Data to use:
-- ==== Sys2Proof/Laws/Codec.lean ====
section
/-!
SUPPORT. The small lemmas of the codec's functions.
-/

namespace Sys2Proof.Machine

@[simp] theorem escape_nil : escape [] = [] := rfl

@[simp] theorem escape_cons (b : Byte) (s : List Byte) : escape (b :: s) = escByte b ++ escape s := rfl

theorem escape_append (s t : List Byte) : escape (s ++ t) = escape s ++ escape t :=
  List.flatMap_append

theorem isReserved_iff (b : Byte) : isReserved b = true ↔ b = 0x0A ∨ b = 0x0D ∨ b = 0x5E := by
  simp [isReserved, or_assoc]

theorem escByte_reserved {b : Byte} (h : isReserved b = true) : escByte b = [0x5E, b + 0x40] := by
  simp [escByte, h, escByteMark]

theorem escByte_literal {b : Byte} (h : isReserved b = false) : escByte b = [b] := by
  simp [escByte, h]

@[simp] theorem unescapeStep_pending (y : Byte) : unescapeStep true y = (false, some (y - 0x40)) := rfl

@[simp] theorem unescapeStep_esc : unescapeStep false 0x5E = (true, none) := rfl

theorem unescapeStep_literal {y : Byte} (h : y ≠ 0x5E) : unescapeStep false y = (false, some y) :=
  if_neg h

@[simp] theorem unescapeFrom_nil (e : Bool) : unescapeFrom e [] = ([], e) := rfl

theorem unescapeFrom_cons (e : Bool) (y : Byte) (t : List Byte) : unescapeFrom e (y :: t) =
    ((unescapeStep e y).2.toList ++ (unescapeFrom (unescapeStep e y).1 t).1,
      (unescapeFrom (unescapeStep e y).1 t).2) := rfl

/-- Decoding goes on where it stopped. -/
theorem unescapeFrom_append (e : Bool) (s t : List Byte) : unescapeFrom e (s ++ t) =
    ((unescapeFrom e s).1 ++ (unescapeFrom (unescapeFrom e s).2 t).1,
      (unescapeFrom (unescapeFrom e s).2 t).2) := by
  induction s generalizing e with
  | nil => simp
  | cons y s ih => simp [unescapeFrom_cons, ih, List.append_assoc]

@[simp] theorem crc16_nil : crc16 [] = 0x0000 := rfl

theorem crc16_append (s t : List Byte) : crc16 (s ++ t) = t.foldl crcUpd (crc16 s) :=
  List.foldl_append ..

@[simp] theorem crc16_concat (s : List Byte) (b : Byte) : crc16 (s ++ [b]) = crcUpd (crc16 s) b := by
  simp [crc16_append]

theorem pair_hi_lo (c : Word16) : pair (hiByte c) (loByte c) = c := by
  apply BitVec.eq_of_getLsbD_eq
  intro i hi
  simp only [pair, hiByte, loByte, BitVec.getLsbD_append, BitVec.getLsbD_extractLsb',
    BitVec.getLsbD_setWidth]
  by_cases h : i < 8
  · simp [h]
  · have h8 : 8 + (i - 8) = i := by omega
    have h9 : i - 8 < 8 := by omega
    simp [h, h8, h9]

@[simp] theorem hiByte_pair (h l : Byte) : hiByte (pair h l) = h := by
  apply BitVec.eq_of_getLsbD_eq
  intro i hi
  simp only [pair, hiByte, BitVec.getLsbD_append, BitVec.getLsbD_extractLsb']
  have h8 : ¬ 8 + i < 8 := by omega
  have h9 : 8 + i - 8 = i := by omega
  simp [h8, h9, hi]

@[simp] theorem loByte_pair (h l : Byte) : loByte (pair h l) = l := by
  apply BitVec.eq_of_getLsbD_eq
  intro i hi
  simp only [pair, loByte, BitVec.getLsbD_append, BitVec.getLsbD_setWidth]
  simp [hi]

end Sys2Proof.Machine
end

Directions for this task: Starting from the records above, copy each line where the string "Bool" is found.

Task result:
@[simp] theorem unescapeFrom_nil (e : Bool) : unescapeFrom e [] = ([], e) := rfl
theorem unescapeFrom_cons (e : Bool) (y : Byte) (t : List Byte) : unescapeFrom e (y :: t) =
theorem unescapeFrom_append (e : Bool) (s t : List Byte) : unescapeFrom e (s ++ t) =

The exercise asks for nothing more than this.